Warum in Deutschland Gaskraftwerke gebaut werden sollen Von Martina Herzog, dpa

02.09.2026 15:34

Deutschland plant neue Gaskraftwerke als Reserve für Zeiten mit wenig
Wind und Sonne. Dafür gibt es nun grünes Licht aus Brüssel. Worum es

geht.

Brüssel (dpa) - Jahrelang verhandelte das
Bundeswirtschaftsministerium mit der EU-Kommission, nun ist klar:
Deutschland kann in den nächsten fünf Jahren zahlreiche neue
Gaskraftwerke bauen. Die EU-Kommission gab grünes Licht für die
geplante Unterstützung mit bis zu 35 Milliarden Euro. 

Die Förderung greift ab 2031, wenn die Kraftwerke in Betrieb gehen.
Die bereits angefallenen Baukosten werden dann im Nachhinein über den
Betrieb mit Staatsgeld unterstützt. Es geht um insgesamt 11 Gigawatt
neuer Kapazitäten, die spätestens Ende 2031 am Netz sein sollen.
Kraftwerksbetreiber können sich in einer Auktion darum bewerben.

Warum sollen in Deutschland neue Gaskraftwerke gebaut werden?

Das Stichwort heißt «Dunkelflauten». Damit sind Zeitpunkte gemeint,
zu denen es wenig Sonnenlicht und Wind gibt - und damit auch die
Stromerzeugung mit Photovoltaik und Windrädern einbricht. Zudem kommt
der Ausbau der Stromnetze nicht schnell genug voran, es kann
punktuell zu viel oder zu wenig Strom geben. Das sollen die neuen
Gaskraftwerke abfedern. Sie sind als Reserve geplant und sollen nur
bei Engpässen einspringen. 

Damit sich das Ganze für die Kraftwerksbetreiber trotzdem lohnt, soll
ab 2032 ein sogenannter Kapazitätsmarkt entstehen. Das heißt,
Kraftwerksbetreiber werden dafür bezahlt, dass sie Kapazitäten
vorhalten, die gerade nicht gebraucht werden.

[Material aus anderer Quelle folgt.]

/-- The image a bank holds for a colour engine (R223). -/
def colImage (c : Colour) : ColImage where
  lattice := if c.latticeN = 65 then (c.lattice.map (·.vals)).getD [] else []
  shaper := shaperTables c
  knots := transferKnots c
  grid := (c.grid.map (·.vals)).getD []

/-! ## Stored pixels (R234, R235) -/

/-- Layouts and the formats they accept. -/
def layoutAccepts (layout format : Nat) : Bool :=
  if layout = 0 then format == 0 else if layout = 1 then format == 1 || format == 2 else format == 3

/-- Bytes of a line of a layout, before rounding up to the stride. -/
def layoutLine (layout w : Nat) : Nat :=
  if layout = 0 then w / 2 * 5 else if layout = 1 then w / 2 * 9 else w * 6
def layoutStride (layout w : Nat) : Nat := ceilDiv (layoutLine layout w) 256 * 256
/-- Twice the bytes per pixel. -/
def layoutBytes2 (layout : Nat) : Nat := if layout = 0 then 5 else if layout = 1 then 9 else 12
def layoutBufBytes (layout w h : Nat) : Nat := ceilDiv (0x200 + h * layoutStride layout w) 65536 * 65536

/-- Place fields of a width end to end, the first lowest. -/
def packFields (bits : Nat) : List Nat → Nat
  | [] => 0
  | v :: l => v % 2 ^ bits + 2 ^ bits * packFields bits l

/-- The bytes of one group of a line, from a function that gives a pixel's codes (R234, R235). -/
def layoutGroup (layout w : Nat) (px : Nat → List Nat) (i : Nat) : List Byte :=
  if layout = 0 then
    let a := px (mirror w ((2 * i : Nat) - 1 : Int))
    let b := px (2 * i)
    let c := px (2 * i + 1)
    let ch (k : Nat) : Nat := (a.getD k 0 + 2 * b.getD k 0 + c.getD k 0 + 2) / 4
    leBytes 5 (packFields 10 [ch 1, b.getD 0 0, ch 2, c.getD 0 0])
  else if layout = 1 then leBytes 9 (packFields 12 (px (2 * i) ++ px (2 * i + 1)))
  else leBytes 6 (packFields 16 (px i))

/-- Groups in a line, and columns of a group. -/
def layoutGroups (layout w : Nat) : Nat := if layout = 2 then w else w / 2
def groupCols (layout : Nat) : Nat := if layout = 2 then 1 else 2
def groupBytes (layout : Nat) : Nat := if layout = 0 then 5 else if layout = 1 then 9 else 6

end Sys2Proof.Machine
end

Was wird der Bau kosten - und wer wird das bezahlen?

Die EU-Kommission hat staatliche Unterstützung für den Bau neuer
Gaskraftwerke von bis zu 35 Milliarden Euro genehmigt. Die
Förderkosten sollen ab 2031 auf die Stromkunden umgelegt werden. 

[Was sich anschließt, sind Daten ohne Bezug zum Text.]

-- ==== Sys2Proof/Machine/CodecOps.lean ====
section
/-! DEFINITION. The Schist pool's operations: lanes and their credit, slabs of streams and jobs, rate control, the
frame ceiling, emergency passes, delivery and loss (R277 to R297, R640). -/

namespace Sys2Proof.Machine

def codecStream (s : State) (t : Nat) : CodecStream := s.codec.streams.getD t {}
def updStream (s : State) (t : Nat) (f : CodecStream → CodecStream) : State :=
  { s with codec.streams := modAt s.codec.streams t f }

/-- A stream's history is cleared; a frame taken before adds nothing to the new one (R280). -/
def clearHistory (s : State) (t : Nat) : State :=
  updStream s t fun x => { x with history := [], epoch := x.epoch + 1 }

def lane (s : State) (p : Nat) : Lane := s.codec.lanes.getD p {}
def updLane (s : State) (p : Nat) (f : Lane → Lane) : State :=
  { s with codec.lanes := modAt s.codec.lanes p f }
def jobOf (s : State) (j : Nat) : Option Job := s.codec.jobs.getD j none
def updJob (s : State) (j : Nat) (f : Job → Job) : State :=
  { s with codec.jobs := modAt s.codec.jobs j (·.map f) }

/-! ## Lanes (R126, R277, R533) -/

/-- Credit in sixteenths of a PIPE clock, grown since it was last taken, up to a bound (R533). -/
def grownCredit (credit : Int) (at' rate cap : Nat) (c : Nat) : Int :=
  min (16 * cap : Nat) (credit + (rate * (c - at') : Nat))

def laneCredit (s : State) (p : Nat) : Int :=
  grownCredit (lane s p).credit (lane s p).creditAt s.therm.allow 122880 (now s)

/-- The physical lane of a logical one, none where it has none. -/
def lanePhys (s : State) (i : Nat) : Option Nat :=
  if i < lanesEnc s.fuse && !s.codec.lost.contains i then s.codec.logical[i]? else none

/-- Lanes in service. -/
def healthyLanes (s : State) : Nat := lanesEnc s.fuse - s.codec.lost.length

/-- A lane may start a slab: it is idle and its credit is above 0. -/
def laneFree (s : State) (p : Nat) : Bool := (lane s p).running.isNone && 0 < laneCredit s p

/-- Start work that takes some PIPE clocks on a lane. -/
def laneStart (s : State) (p : Nat) (w : LaneWork) (clocks : Nat) : State :=
  updLane s p fun l => { l with running := some w, credit := laneCredit s p - 16 * clocks, creditAt := now s }

def laneStop (s : State) (p : Nat) : State := updLane s p fun l => { l with running := none }

/-- Take every slab that a test accepts off the lanes and off the returned list. -/
def abandon (s : State) (p : LaneWork → Bool) : State :=
  { s with
    codec.lanes := s.codec.lanes.map fun l => if l.running.any p then { l with running := none } else l
    codec.returned := s.codec.returned.filter fun w => !p w }

/-! ## Slabs of a stream's frame (R257, R287, R288, R292) -/

def CodecCfg.proxy (c : CodecCfg) : Bool := c.src == 1

def streamSlabs (c : CodecCfg) (f : CodecFrame) : Nat := gridC f.width c.slabW * gridR f.height c.slabH
def streamSlab (c : CodecCfg) (f : CodecFrame) (n : Nat) : Nat × Nat × SlabShape :=
  slabAt c.proxy c.split f.width f.height c.slabW c.slabH n

/-- Samples of a slab: a proxy's pixel counts as two (R277). -/
def shapeSamples (g : SlabShape) : Nat := g.w * g.h * (if g.proxy then 2 else 1)

/-- A set of a stream's ladder (R287). -/
def ladderSet (c : CodecCfg) (j : Nat) : QuantSet :=
  ((List.range 7).map fun b =>
    min 65535 ((c.base.getD b 1 * [256, 304, 362, 431].getD (j % 4) 256 * 2 ^ (j / 4) + 128) / 256)) ++ [c.rbias]

/-- The set a slab of the next normal frame uses (R288). -/
def nextSet (c : CodecCfg) (samples : Nat) : Option SlabHistory → Nat
  | none => ceilDiv (c.qMin + c.qMax) 2
  | some h =>
    let b := 32 * samples / c.ratio
    if 9 * b < 8 * h.len then min (h.set + 1) c.qMax
    else if 4 * h.len < 3 * b then max (h.set - 1) c.qMin
    else h.set

def losslessSet : QuantSet := [1, 1, 1, 1, 1, 1, 1, 0]

/-- The quantiser sets a frame carries. -/
def frameSets (c : CodecCfg) (emergency : Bool) : List QuantSet :=
  if emergency then [ladderSet c 15]
  else if c.lossless then [losslessSet]
  else (List.range (c.qMax - c.qMin + 1)).map fun i => ladderSet c (c.qMin + i)

/-- `qsel` of a slab that uses ladder set j. -/
def slabQsel (c : CodecCfg) (emergency : Bool) (j : Nat) : Nat :=
  if emergency || c.lossless then 0
  else (j - c.qMin) + (if c.proxy then 16 * (min (j + c.chromaOff) c.qMax - c.qMin) else 0)

/-- Component k of a slab's position, from a line-addressed picture in DRAM (R234, R259); a sample that lies in a
poisoned burst reads as 0 (R594). -/
def pictureSample (s : State) (addr stride x0 y0 : Nat) (g : SlabShape) (k x y : Nat) : Nat :=
  if g.proxy then
    let px := if k = 0 then x0 + x else x0 + 2 * x
    let i := if k = 1 then 0 else if k = 2 then 2 else if px % 2 = 0 then 1 else 3
    let a := addr + (y0 + y) * stride + px / 2 * 5
    if poisonedRange s (a + i) 2 then 0 else memLE s.dram a 5 / 2 ^ (10 * i) % 1024
  else
    let q := rawPosition g k x y
    let a := addr + (y0 + q.2) * stride + 2 * (x0 + q.1)
    if poisonedRange s a 2 then 0 else memLE s.dram a 2

/-- A lane has met the poisoned bursts of a slab's picture (R594). -/
def slabPoison (s : State) (addr stride x0 y0 : Nat) (g : SlabShape) : State :=
  let px (n : Nat) : Nat := if g.proxy then n / 2 * 5 else 2 * n
  let hit := (List.range g.h).flatMap fun i => poisonIn s (addr + (y0 + i) * stride + px x0) (px g.w)
  hit.eraseDups.foldl poisonHandled s

/-- A slab as coded: its bytes, its symbol counts and its ladder set. -/
structure CodedSlab where
  bytes : List Byte
  counts : List Nat
  set : Nat
deriving DecidableEq, Repr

In ihrem ursprünglichen Gesetzentwurf war die Bundesregierung von 1
bis 3 Milliarden Euro im Jahr 2031 und danach von jährlichen Kosten
von 0,9 bis 2,3 Milliarden Euro ausgegangen. Im Bundestag wurden
allerdings einige Änderungen vorgenommen, die aus Sicht von Kritikern
die Kosten hochtreiben könnten. 

Wie wichtig sind Gaskraftwerke derzeit für die Stromversorgung?

Im vergangenen Jahr wurden laut Bundesnetzagentur 13,8 Prozent des
Stroms in Deutschland aus Erdgas erzeugt. Die weitaus wichtigste
Rolle spielen hier erneuerbare Energien mit insgesamt 58,8 Prozent,
wobei die Windkraft besonders wichtig ist. Auch aus Kohle wird in
Deutschland Strom erzeugt.

Mit der Umstellung auf Technologien wie Wärmepumpen und Elektroautos
wird erwartet, dass der Stromverbrauch in Zukunft steigt.

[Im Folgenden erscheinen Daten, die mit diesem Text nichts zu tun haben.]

/-- TIME_STATUS (R496). -/
def timeStatusCard : Card where
  opcode := 0x1006
  len := fixedLen 4
  fields b _ := [inRange b 0 1 0 1, resv b 1 3]
  effect _ b s :=
    let resp := leBytes 4 (tbState s) ++ leInt 4 s.fuse.xtalCorr ++ domainStatus (domOf s 0) ++
      domainStatus (domOf s 1) ++ leBytes 1 s.time.syncIn.format ++ leBytes 1 (boolNat s.time.ltc.readerValid) ++
      [0, 0] ++ leBytes 4 (ltcReader s)
    (if fld b 0 1 = 1 then
      { s with time.doms := s.time.doms.map fun d => { d with lockLosses := 0, ignored := 0 } } else s, .now resp)

def execTimeStatus (n : Fin 40) (s : State) : Host.Outcome State Fault Refusal :=
  .next (mbxRun timeStatusCard n.val s)

/-! ## PTP (R478 to R480) -/

/-- Ts of a PTP domain: 2 ^ log_sync s. -/
def ptpInterval (d : Domain) : Nat := 2 ^ (-d.logSync).toNat

/-- PTP_SYNC (R479): the Sync of the best master, with its origin t1 (2^-48 s, corrections in) and its raw
ingress stamp. -/
def execPtpSync (d : Fin 2) (sender : Nat) (t1 : Int) (stamp : Nat) (s : State) :
    Host.Outcome State Fault Refusal :=
  let x := domOf s d.val
  if x.source != .ptp || (x.masters.head?.map (·.port)) != some sender then .next s
  else
    let (v, s1) := stampRx s x.port stamp
    let t2 := domTimeAt x v
    let theta := (t2 - t1) - x.path - psToTime (s.time.asym.getD x.port 0)
    let s2 := updDom s1 d.val fun y => { y with syncT := some (t1, t2) }
    .next (measure s2 d.val theta 1 (ptpInterval x))

/-- PTP_DELAY_RESP (R479): the raw egress stamp of the Delay_Req and the master's t4. -/
def execPtpDelayResp (d : Fin 2) (stamp : Nat) (t4 : Int) (s : State) : Host.Outcome State Fault Refusal :=
  let x := domOf s d.val
  if x.source != .ptp then .next s
  else
    let (v, s1) := stampTx s x.port stamp
    let t3 := domTimeAt x v
    .next (match x.syncT with
      | none => s1
      | some (t1, t2) =>
        let path := ((t2 - t1) + (t4 - t3)).fdiv 2
        updDom s1 d.val fun y => { y with path := path, pathNs := thetaNs path })

/-- Lexicographic order on data sets: the better master has the lower value. -/
def datasetLt : List Nat → List Nat → Bool
  | a :: as, b :: bs => a < b || (a == b && datasetLt as bs)
  | [], _ :: _ => true
  | _, [] => false

/-- Insert a foreign master, best first. -/
def insertMaster (m : ForeignMaster) : List ForeignMaster → List ForeignMaster
  | [] => [m]
  | x :: l => if datasetLt m.dataset x.dataset then m :: x :: l else x :: insertMaster m l

/-- PTP_ANNOUNCE (R480): at most four foreign masters, each with a pinned context. -/
def execPtpAnnounce (d : Fin 2) (sender : Nat) (dataset : List Nat) (s : State) :
    Host.Outcome State Fault Refusal :=
  let x := domOf s d.val
  let known := x.masters.any fun m => m.port == sender
  let put (s : State) : State := updDom s d.val fun y => { y with
    masters := insertMaster ⟨sender, dataset⟩ (y.masters.filter fun m => m.port != sender) }
  if x.source != .ptp then .next s
  else if known then .next (put s)
  else if 4 ≤ x.masters.length || !pinnedFree s then
    .next (updDom s d.val fun y => { y with ignored := sat32 y.ignored 1 })
  else
    let f : Flow := { num := 0, kind := 6, state := 2, partner := sender, token := d.val }
    .next (put (allocFlow s f).2)

/-- ANNOUNCE_TIMEOUT (R480): the masters are forgotten and the source is lost. -/
def execAnnounceTimeout (d : Fin 2) (s : State) : Host.Outcome State Fault Refusal :=
  if (domOf s d.val).source = .ptp then .next (sourceLost (freeDomainContexts s d.val) d.val 1) else .next s

/-- SYNC_TIMEOUT (R480). -/
def execSyncTimeout (d : Fin 2) (s : State) : Host.Outcome State Fault Refusal :=
  if (domOf s d.val).source = .ptp then .next (sourceLost s d.val 2) else .next s

/-! ## Time flows (R481) -/

/-- TIME_FRAME_SEND (R481): a time frame to every client. -/
def execTimeFrameSend (s : State) : Host.Outcome State Fault Refusal :=
  let origin := mod96 (viewTime s s.time.viewS (now s))
  let payload := leBytes 12 origin ++ List.replicate 8 0 ++ leBytes 1 (baseCode s.time.viewS.base) ++
    leBytes 2 s.time.flowSeq ++ List.replicate 9 0
  let clients := s.ring.flows.filter fun f => f.kind == 3 && f.inbound && f.state == 2
  let s1 := clients.foldl (fun s f => sendFrame s {
    dst := f.partner, ftype := 4, src := s.ring.stageAddr, dflow := f.remote, dgen := f.dgen,
    payload := payload }) s
  .next (if clients.isEmpty then s1 else { s1 with time.flowSeq := (s.time.flowSeq + 1) % 2 ^ 16 })

/-- The domain whose time flow is a context. -/
def domainOfFlow (s : State) (num : Nat) : Option Nat :=
  [0, 1].find? fun d => (domOf s d).source == .flow && (domOf s d).flow == some num

/-- TIME_FRAME (R407, R481): a time frame arrived on a port, with its payload and raw ingress stamp; a stale one is
discarded and counted. -/
def execTimeFrame (src : BitVec 12) (flow : FlowRef) (port : Fin 8) (payload : List Byte) (stamp : Nat) (s : State) :
    Host.Outcome State Fault Refusal :=
  let s := takeInbox s {
    dst := s.ring.stageAddr, ftype := 4, src := src.toNat, dflow := flow.num.toNat, dgen := flow.gen.toNat
    payload := payload }
  .next (match flowFor s flow.num.toNat flow.gen.toNat with
    | none => countStale s flow.num.toNat
    | some f => match domainOfFlow s f.num with
      | none => s
      | some d =>
        let r := stampRx s (2 + port.val) stamp
        let theta := signed 96 (mod96 (domTimeAt (domOf s d) r.1 - fld payload 0 12 - psToTime (sfld payload 12 8)))
        measure r.2 d theta 1 128)

/-- The domain whose time flow is a context loses its source (R411, R481). -/
def timeFlowLost (s : State) (flow : Nat) : State :=
  [0, 1].foldl (fun s d => if (domOf s d).flow = some flow then
    sourceLost (updDom s d fun x => { x with flow := none }) d 3 else s) s

/-- TIME_FLOW_TIMEOUT (R481). -/
def execTimeFlowTimeout (d : Fin 2) (s : State) : Host.Outcome State Fault Refusal :=
  if (domOf s d.val).source = .flow then .next (sourceLost s d.val 3) else .next s

/-! ## Selecting (R484, R488, R490) -/

/-- REVERT_TIMER (R484): the primary has been locked for 10 s. -/
def execRevertTimer (s : State) : Host.Outcome State Fault Refusal :=
  .next (if s.time.viewS.base.isSome then followS s false else s)

/-- VIEW_STEP (R488): the wait of a step of S is released. -/
def execViewStep (s : State) : Host.Outcome State Fault Refusal :=
  match s.time.stepWait, s.time.stepTo with
  | true, some d =>
    if classSBusy s then .next s
    else if isLocked s d && s.time.viewS.base.isNone then .next (stepS s d)
    else .next { s with time.stepWait := false, time.stepTo := none }
  | _, _ => .next s

/-- REF_HOLD_END (R490): 8 frames of a consumer have qualified the new reference; `lines` are to move, the shorter way. -/
def execRefHoldEnd (k : Fin 20) (lines : Int) (s : State) : Host.Outcome State Fault Refusal :=
  let x := s.time.cadences.getD k.val {}
  let n := shorterWay lines (consumerRate s k.val).2.2.2
  if x.phase = 1 then .next (refEvent (updCadence s k.val fun y => { y with phase := 2, linesLeft := n }) k.val 1 x.cause n)
  else .next s

/-- CADENCE_ALIGNED (R490): every line is moved; the frames of SYNC_OUT have no row, so its lines are not counted. -/
def execCadenceAligned (k : Fin 20) (s : State) : Host.Outcome State Fault Refusal :=
  let x := s.time.cadences.getD k.val {}
  if x.phase = 2 && (x.linesLeft = 0 || k.val = 13) then
    .next (refEvent (updCadence s k.val fun y => { y with phase := 0, linesLeft := 0 }) k.val 2 x.cause 0)
  else .next s

/-! ## Sync input (R491) -/

/-- The time of the sync input's frame now begun, counted from its first qualified frame. -/
def syncTime (x : SyncIn) : Int := (x.since * x.fpsDen * 2 ^ 48 : Nat) / (x.fpsNum : Int)

/-- A domain on the sync input measures theta at a frame start. -/
def syncMeasure (s : State) (stamp : Int) : State :=
  let x := s.time.syncIn
  (syncDomains s).foldl (fun s d =>
    measure s d (signed 96 (mod96 (domTimeAt (domOf s d) stamp - syncTime x))) x.fpsDen x.fpsNum) s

Was heißt das für den Klimaschutz?

Die deutschen Klimaziele gelten weiter. Bis 2045 will Deutschland
klimaneutral sein, also nicht mehr Treibhausgase ausstoßen als wieder
gespeichert werden können. Allerdings wird es immer schwieriger, das
zu schaffen, je länger Deutschland fossile Energieträger wie Gas und
Kohle verbrennt. Daneben sollen 2030 mindestens 80 Prozent des Stroms
aus Wind, Sonne und anderen erneuerbaren Energien kommen.

Der Bund für Umwelt und Naturschutz Deutschland (BUND) kritisiert,
mit den geltenden Ausschreibungsregeln sei der Bau von Alternativen
wie Batteriespeichern de facto ausgeschlossen. 

Allerdings gibt es eine wichtige Vorgabe für die geförderten
Kraftwerke: Alle neuen Gaskraftwerke, die sich um einen Vertrag mit
15-jähriger Laufzeit bewerben, müssen so gebaut werden, dass man sie
künftig auf den Betrieb mit Wasserstoff umstellen kann. Wasserstoff
gilt als Hoffnungsträger für die künftige Energieerzeugung. Wie
klimafreundlich er ist, hängt davon ab, ob für seine Gewinnung
erneuerbare Energien zum Einsatz kommen.